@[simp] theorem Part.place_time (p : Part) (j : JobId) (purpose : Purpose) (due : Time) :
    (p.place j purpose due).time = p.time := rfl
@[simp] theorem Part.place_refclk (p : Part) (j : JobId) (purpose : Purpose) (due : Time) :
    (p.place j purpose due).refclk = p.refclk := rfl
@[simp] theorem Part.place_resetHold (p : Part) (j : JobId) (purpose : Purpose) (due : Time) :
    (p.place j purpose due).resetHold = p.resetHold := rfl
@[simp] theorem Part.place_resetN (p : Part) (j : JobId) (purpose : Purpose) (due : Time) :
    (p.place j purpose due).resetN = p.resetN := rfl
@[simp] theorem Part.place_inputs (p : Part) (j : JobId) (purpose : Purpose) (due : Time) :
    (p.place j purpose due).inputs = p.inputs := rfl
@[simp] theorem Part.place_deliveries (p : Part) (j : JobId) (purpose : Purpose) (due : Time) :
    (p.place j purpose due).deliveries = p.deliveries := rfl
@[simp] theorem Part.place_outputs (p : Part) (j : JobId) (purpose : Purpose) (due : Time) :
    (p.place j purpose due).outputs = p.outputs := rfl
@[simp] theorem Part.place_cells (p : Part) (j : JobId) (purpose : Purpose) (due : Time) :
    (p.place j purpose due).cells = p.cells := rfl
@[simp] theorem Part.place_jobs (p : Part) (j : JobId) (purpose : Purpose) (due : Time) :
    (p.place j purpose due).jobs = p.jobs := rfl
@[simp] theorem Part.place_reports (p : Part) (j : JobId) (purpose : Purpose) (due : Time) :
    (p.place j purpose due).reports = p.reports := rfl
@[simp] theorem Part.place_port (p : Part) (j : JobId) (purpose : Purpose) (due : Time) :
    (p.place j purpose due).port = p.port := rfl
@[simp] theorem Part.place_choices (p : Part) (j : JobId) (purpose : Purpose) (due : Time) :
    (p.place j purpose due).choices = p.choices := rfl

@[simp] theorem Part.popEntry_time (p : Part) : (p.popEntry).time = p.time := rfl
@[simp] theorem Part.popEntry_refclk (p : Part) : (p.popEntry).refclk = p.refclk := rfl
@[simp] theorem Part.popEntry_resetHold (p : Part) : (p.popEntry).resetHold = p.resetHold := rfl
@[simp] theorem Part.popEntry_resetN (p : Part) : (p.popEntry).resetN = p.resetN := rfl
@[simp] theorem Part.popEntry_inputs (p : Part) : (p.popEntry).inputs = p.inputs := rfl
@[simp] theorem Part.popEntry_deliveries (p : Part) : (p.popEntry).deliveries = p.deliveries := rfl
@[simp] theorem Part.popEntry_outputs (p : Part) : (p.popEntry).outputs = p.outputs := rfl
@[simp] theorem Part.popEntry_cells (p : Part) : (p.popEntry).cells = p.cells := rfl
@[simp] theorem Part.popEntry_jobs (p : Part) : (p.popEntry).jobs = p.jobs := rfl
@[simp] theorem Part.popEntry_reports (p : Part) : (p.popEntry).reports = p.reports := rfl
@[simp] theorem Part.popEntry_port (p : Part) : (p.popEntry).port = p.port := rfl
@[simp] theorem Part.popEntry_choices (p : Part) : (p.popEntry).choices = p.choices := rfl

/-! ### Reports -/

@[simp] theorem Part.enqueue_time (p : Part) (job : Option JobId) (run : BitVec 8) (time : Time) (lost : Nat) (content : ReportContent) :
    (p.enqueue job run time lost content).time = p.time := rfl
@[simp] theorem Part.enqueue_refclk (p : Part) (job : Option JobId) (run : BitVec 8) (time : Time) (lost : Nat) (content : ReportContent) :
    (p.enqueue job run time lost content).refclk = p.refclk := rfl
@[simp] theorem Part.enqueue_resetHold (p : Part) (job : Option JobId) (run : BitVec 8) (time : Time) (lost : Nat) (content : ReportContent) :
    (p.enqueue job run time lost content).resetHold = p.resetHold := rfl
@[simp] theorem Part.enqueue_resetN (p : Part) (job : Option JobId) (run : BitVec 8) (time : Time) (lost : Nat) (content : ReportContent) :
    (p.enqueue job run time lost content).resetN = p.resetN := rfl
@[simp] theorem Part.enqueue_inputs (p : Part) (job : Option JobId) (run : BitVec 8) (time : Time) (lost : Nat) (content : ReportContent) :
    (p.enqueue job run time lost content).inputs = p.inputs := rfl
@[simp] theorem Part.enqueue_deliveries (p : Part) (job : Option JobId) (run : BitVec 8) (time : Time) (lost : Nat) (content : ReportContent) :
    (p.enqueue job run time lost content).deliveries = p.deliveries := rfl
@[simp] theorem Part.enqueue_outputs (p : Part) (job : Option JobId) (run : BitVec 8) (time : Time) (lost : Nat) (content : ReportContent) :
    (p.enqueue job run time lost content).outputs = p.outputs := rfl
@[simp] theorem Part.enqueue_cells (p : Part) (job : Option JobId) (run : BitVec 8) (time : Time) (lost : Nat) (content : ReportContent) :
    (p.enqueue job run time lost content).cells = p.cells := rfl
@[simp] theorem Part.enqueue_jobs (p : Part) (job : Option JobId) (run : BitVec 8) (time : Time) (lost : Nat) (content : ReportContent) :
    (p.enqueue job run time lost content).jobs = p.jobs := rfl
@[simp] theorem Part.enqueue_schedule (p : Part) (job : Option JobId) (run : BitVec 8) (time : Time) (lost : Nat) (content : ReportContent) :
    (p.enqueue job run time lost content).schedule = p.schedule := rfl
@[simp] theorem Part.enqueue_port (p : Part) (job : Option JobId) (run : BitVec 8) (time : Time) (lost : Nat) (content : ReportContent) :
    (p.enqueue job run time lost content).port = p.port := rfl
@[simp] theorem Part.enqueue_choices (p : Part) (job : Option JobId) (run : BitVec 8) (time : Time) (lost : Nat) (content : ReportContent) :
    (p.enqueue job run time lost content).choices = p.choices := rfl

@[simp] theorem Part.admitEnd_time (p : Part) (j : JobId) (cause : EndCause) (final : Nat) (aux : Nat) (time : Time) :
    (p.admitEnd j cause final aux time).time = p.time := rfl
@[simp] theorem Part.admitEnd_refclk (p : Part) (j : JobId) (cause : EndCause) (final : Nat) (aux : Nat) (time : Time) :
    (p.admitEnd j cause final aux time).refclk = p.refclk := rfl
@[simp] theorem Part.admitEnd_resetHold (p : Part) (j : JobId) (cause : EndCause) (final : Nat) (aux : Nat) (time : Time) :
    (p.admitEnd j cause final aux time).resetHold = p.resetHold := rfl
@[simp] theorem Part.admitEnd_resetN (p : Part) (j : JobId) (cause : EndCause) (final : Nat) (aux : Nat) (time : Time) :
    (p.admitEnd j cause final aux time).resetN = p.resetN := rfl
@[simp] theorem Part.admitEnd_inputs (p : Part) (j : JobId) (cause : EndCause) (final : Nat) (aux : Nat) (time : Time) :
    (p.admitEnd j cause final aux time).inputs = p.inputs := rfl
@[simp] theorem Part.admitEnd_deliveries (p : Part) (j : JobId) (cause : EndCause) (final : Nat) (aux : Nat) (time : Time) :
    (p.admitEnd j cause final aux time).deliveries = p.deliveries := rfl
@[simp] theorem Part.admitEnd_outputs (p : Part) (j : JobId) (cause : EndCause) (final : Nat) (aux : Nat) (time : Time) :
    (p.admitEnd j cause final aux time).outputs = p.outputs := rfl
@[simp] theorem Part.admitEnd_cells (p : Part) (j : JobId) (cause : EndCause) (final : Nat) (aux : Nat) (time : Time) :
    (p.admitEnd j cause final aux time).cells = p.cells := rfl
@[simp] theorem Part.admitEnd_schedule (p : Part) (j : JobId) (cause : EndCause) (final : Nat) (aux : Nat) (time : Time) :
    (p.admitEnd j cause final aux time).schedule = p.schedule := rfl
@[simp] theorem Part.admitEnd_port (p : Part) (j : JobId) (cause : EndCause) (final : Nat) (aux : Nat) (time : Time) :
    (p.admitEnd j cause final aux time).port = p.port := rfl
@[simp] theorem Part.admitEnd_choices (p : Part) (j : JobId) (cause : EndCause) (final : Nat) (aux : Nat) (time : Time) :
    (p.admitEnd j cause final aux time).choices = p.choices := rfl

==

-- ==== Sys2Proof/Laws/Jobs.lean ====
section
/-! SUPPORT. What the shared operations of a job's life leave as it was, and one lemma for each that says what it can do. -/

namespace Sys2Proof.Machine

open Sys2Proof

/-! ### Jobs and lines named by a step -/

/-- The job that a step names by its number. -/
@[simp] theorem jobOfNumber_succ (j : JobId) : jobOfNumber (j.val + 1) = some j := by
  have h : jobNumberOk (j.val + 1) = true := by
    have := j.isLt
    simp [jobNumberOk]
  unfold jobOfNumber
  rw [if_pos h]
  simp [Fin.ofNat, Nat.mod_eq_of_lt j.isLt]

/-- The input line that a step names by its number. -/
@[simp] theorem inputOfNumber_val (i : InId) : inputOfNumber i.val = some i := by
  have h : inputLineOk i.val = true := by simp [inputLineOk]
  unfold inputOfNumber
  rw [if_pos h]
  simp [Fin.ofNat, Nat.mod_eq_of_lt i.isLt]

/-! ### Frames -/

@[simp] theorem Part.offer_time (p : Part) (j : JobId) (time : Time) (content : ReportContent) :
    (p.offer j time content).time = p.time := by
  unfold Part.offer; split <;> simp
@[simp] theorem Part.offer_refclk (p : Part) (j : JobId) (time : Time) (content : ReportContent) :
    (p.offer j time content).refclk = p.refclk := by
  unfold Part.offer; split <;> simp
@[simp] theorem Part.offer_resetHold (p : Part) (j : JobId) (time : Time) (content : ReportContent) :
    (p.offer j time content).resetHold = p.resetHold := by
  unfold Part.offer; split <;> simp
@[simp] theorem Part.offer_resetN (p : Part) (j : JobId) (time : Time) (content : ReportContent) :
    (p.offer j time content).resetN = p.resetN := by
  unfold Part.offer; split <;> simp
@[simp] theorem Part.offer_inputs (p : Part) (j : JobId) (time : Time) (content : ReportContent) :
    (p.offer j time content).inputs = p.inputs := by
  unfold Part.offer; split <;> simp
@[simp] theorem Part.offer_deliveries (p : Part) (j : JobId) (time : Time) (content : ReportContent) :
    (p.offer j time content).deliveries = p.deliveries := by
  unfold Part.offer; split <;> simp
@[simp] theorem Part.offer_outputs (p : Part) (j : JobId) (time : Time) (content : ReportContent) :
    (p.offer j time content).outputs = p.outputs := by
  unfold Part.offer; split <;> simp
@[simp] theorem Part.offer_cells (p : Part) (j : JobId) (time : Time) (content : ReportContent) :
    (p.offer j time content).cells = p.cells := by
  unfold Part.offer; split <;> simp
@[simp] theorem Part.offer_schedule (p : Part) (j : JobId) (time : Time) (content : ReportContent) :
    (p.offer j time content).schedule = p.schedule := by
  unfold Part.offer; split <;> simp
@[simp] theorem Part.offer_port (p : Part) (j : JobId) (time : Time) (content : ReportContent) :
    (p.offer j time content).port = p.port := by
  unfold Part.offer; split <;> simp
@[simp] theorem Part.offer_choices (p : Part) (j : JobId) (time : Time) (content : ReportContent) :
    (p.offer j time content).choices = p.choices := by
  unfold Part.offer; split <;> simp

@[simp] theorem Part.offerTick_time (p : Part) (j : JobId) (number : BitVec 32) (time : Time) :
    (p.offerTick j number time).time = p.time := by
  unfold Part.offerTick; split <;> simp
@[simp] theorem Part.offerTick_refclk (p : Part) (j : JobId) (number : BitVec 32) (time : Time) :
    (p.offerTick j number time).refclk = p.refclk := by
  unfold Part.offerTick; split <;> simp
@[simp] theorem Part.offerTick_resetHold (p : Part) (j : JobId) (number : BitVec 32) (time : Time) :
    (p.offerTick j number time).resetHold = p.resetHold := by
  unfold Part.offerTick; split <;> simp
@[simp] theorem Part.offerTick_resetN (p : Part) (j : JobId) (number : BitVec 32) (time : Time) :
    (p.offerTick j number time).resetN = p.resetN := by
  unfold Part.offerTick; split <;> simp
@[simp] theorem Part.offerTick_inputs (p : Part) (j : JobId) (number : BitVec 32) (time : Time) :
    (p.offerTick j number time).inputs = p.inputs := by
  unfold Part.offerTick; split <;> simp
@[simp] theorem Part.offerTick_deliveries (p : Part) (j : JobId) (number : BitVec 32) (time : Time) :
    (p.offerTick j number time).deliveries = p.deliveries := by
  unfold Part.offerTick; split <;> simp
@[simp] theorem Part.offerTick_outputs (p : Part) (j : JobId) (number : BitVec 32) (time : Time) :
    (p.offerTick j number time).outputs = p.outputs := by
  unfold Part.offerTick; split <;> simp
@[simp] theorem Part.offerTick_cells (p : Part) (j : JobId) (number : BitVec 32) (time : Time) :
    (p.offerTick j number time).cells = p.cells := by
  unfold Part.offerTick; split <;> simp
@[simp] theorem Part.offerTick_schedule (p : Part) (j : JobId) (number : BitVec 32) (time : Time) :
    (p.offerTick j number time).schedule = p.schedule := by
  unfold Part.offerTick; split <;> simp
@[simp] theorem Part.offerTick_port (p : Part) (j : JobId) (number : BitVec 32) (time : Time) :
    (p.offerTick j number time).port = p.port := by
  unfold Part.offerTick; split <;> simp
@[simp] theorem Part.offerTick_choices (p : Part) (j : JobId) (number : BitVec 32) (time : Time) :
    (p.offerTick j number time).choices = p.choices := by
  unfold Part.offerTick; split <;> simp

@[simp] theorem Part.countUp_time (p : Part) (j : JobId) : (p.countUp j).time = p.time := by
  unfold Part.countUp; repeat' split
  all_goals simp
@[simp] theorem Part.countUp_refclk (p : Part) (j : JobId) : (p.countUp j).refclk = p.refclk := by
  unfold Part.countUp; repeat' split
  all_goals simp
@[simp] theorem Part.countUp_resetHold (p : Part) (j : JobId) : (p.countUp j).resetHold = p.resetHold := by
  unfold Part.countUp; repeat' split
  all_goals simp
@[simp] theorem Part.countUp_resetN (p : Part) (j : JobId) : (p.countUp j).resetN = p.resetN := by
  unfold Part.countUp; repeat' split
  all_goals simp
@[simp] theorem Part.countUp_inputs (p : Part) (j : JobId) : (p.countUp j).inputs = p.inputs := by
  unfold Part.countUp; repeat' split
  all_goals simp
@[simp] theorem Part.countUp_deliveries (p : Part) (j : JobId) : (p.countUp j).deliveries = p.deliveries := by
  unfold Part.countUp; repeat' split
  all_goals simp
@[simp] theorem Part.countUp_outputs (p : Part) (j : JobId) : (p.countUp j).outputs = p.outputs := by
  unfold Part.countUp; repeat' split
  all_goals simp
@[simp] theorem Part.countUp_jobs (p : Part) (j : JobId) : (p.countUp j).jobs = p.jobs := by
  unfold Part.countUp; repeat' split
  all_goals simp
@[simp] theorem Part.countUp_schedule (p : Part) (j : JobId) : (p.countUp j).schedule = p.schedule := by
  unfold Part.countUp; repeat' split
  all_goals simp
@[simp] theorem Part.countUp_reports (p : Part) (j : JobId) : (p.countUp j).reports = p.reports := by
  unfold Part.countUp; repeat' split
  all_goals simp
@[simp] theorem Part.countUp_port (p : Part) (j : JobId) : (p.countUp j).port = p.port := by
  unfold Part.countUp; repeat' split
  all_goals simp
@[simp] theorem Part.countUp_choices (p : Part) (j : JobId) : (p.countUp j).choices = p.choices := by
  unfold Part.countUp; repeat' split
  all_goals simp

#### Assignment
Filter the records above for lines with "jobOfNumber".

#### Answer
@[simp] theorem jobOfNumber_succ (j : JobId) : jobOfNumber (j.val + 1) = some j := by
  unfold jobOfNumber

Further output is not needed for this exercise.